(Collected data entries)
►

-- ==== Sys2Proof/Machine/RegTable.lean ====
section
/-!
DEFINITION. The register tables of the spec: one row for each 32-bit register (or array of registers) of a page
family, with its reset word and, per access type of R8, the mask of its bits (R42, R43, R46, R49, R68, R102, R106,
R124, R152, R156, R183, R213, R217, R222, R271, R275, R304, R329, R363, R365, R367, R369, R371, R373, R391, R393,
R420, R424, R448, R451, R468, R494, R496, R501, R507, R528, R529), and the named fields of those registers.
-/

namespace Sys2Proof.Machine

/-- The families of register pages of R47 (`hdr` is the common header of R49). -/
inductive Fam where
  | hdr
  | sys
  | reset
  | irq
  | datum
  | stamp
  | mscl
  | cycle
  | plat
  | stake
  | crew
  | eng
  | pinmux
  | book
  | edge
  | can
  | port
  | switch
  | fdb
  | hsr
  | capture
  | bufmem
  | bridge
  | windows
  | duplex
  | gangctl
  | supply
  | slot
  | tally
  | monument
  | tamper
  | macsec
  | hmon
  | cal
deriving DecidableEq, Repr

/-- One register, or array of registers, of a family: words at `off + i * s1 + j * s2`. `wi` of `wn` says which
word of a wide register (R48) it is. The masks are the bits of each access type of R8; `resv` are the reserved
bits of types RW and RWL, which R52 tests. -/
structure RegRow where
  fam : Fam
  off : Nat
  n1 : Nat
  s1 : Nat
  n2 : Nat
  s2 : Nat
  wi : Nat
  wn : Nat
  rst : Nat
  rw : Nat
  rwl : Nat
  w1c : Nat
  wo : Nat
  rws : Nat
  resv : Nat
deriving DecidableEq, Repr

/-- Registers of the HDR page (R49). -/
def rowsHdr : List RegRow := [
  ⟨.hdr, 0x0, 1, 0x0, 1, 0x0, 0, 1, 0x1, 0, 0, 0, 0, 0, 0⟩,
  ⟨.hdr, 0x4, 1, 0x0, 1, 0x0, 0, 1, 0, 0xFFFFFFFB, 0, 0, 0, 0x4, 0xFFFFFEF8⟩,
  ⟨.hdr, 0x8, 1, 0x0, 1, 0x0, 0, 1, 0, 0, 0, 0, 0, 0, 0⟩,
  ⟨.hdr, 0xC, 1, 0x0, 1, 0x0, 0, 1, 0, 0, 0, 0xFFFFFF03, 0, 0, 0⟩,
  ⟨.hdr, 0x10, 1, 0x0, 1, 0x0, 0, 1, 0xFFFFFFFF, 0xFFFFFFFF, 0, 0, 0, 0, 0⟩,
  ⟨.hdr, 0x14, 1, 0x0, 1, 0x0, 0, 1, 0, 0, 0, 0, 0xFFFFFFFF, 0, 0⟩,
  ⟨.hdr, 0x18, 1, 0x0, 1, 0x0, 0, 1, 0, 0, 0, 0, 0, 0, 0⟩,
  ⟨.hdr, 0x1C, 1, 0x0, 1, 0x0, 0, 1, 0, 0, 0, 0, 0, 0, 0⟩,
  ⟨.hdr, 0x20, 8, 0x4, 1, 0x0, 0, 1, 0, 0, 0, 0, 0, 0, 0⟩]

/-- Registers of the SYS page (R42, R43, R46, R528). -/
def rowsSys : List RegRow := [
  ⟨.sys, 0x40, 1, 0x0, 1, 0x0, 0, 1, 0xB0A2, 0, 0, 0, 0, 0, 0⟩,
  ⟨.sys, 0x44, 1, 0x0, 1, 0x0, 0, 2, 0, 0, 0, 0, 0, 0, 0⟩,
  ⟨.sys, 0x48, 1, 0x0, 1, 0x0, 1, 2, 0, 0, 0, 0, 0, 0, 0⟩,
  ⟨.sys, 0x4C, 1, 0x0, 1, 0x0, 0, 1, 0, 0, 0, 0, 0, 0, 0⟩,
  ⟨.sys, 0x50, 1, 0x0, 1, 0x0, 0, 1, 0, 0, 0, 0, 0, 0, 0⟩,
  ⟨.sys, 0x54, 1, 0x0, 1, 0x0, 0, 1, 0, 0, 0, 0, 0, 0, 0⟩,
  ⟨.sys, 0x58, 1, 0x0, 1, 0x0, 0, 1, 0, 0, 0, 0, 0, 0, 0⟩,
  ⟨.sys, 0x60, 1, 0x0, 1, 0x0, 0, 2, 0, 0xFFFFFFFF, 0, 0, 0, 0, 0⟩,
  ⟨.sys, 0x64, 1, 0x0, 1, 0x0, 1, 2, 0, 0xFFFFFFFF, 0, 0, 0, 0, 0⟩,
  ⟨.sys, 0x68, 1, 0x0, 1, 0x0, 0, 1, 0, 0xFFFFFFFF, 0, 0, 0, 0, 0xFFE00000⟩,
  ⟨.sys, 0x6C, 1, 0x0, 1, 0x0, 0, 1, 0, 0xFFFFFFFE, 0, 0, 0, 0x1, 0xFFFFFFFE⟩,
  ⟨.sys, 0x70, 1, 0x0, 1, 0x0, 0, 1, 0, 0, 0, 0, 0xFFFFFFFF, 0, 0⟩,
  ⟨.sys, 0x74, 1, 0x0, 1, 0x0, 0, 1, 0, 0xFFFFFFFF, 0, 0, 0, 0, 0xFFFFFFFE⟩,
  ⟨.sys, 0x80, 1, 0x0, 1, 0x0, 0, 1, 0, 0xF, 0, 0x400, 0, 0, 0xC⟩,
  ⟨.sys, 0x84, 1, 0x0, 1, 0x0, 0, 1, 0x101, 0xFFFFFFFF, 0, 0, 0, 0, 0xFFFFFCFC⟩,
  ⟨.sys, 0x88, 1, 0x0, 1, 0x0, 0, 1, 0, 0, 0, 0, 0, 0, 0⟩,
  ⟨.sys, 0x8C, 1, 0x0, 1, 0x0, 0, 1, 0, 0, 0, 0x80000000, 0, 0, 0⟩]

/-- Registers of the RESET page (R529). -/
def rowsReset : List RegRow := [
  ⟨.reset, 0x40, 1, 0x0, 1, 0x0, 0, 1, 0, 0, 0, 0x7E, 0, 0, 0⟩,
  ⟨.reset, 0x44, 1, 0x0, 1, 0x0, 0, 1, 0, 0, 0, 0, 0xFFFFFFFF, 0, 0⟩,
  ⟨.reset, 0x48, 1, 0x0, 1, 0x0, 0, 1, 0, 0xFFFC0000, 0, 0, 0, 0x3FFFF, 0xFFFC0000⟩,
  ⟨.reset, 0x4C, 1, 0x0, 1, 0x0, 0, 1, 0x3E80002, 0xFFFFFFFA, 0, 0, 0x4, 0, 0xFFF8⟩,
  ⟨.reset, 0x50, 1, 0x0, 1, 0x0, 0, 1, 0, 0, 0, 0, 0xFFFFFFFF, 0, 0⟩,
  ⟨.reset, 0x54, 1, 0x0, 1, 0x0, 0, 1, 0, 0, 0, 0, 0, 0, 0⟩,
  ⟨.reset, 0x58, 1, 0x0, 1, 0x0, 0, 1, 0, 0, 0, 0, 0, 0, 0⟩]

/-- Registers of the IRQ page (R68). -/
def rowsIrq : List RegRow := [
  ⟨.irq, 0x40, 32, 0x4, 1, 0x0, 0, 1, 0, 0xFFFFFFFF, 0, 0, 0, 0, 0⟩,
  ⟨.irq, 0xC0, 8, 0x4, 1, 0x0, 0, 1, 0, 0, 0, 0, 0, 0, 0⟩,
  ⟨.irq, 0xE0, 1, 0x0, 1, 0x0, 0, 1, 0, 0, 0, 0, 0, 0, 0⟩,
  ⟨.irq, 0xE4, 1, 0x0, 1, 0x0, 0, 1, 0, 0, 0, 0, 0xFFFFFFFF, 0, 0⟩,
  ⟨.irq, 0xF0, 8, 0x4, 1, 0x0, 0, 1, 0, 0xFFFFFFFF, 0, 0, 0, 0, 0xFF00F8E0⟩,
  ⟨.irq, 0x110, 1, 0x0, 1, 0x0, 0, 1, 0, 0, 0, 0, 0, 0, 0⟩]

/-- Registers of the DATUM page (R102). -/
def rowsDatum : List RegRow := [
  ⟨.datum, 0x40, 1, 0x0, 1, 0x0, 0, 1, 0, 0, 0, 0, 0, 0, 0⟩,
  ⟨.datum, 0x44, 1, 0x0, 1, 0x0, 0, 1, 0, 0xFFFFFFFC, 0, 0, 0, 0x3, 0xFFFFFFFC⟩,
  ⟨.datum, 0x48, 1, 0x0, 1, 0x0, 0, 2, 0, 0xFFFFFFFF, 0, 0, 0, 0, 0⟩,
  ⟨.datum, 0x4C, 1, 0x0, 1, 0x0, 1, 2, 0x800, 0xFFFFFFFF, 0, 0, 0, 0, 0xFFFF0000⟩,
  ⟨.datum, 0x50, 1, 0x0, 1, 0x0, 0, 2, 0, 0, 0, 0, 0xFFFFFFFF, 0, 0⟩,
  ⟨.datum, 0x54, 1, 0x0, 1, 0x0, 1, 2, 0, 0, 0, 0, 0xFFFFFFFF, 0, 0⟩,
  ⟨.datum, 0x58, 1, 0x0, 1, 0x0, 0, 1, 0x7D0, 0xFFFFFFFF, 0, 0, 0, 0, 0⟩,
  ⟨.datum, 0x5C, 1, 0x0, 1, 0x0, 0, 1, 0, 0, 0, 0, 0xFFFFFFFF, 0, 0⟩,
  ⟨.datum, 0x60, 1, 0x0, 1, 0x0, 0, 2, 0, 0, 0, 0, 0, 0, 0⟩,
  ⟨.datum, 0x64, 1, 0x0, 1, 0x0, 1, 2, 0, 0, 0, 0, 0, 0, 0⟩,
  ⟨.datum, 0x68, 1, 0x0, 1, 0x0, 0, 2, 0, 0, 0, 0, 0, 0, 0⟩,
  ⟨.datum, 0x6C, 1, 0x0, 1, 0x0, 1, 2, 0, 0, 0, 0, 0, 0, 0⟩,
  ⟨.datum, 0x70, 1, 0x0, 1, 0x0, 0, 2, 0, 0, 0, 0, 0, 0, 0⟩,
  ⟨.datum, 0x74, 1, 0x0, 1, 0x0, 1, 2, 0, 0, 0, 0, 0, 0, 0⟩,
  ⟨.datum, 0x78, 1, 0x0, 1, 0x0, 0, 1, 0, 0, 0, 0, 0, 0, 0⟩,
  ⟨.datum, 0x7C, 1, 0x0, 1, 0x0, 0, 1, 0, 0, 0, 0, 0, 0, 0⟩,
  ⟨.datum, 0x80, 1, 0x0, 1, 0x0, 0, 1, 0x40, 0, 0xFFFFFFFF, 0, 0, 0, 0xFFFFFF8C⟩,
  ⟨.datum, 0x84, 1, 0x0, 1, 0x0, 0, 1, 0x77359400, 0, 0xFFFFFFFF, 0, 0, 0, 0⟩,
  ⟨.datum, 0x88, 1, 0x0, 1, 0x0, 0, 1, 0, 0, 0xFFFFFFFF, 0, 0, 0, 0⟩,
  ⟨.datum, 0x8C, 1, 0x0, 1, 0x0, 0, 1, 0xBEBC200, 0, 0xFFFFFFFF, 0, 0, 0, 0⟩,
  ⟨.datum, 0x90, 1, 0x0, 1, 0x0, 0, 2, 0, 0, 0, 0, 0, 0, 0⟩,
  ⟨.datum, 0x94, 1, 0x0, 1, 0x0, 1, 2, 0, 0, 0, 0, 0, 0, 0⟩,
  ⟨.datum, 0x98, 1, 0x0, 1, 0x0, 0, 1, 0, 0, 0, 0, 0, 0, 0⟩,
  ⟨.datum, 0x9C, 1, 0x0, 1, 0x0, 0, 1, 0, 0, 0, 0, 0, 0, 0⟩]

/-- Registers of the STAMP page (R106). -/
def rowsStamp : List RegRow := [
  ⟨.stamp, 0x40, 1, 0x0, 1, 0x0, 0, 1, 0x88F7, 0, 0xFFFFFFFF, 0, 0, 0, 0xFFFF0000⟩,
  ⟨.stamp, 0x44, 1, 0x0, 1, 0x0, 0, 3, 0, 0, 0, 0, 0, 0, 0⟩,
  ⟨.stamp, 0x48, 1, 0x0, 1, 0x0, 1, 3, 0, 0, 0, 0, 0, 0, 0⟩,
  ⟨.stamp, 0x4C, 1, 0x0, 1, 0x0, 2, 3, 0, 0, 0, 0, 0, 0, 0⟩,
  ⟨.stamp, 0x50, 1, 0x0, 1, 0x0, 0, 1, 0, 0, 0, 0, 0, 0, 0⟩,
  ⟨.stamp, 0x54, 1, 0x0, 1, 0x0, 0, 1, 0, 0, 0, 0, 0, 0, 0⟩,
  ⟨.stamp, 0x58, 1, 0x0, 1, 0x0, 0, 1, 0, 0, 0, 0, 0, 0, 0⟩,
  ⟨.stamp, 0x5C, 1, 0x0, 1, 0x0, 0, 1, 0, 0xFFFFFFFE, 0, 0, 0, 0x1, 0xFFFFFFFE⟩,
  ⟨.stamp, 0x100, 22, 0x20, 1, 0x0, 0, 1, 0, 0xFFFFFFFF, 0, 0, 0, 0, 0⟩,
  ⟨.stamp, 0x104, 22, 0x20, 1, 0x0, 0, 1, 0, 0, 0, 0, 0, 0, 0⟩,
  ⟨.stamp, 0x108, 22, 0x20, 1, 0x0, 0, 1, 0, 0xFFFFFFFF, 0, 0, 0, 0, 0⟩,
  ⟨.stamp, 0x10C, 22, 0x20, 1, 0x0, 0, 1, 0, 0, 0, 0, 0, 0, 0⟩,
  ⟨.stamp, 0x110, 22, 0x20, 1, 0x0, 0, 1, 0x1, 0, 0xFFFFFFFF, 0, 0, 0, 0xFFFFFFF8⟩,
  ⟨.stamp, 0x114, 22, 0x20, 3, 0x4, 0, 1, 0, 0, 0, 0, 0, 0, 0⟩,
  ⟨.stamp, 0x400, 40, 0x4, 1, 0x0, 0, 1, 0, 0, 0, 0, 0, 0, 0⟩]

◄

→ **What you have to do**
Your response should be the lines above from the first to the one containing "One register, or", inclusive, each given exactly.

→ **Answer to the exercise**
-- ==== Sys2Proof/Machine/RegTable.lean ====
section
/-!
DEFINITION. The register tables of the spec: one row for each 32-bit register (or array of registers) of a page
family, with its reset word and, per access type of R8, the mask of its bits (R42, R43, R46, R49, R68, R102, R106,
R124, R152, R156, R183, R213, R217, R222, R271, R275, R304, R329, R363, R365, R367, R369, R371, R373, R391, R393,
R420, R424, R448, R451, R468, R494, R496, R501, R507, R528, R529), and the named fields of those registers.
-/

namespace Sys2Proof.Machine

/-- The families of register pages of R47 (`hdr` is the common header of R49). -/
inductive Fam where
  | hdr
  | sys
  | reset
  | irq
  | datum
  | stamp
  | mscl
  | cycle
  | plat
  | stake
  | crew
  | eng
  | pinmux
  | book
  | edge
  | can
  | port
  | switch
  | fdb
  | hsr
  | capture
  | bufmem
  | bridge
  | windows
  | duplex
  | gangctl
  | supply
  | slot
  | tally
  | monument
  | tamper
  | macsec
  | hmon
  | cal
deriving DecidableEq, Repr

/-- One register, or array of registers, of a family: words at `off + i * s1 + j * s2`. `wi` of `wn` says which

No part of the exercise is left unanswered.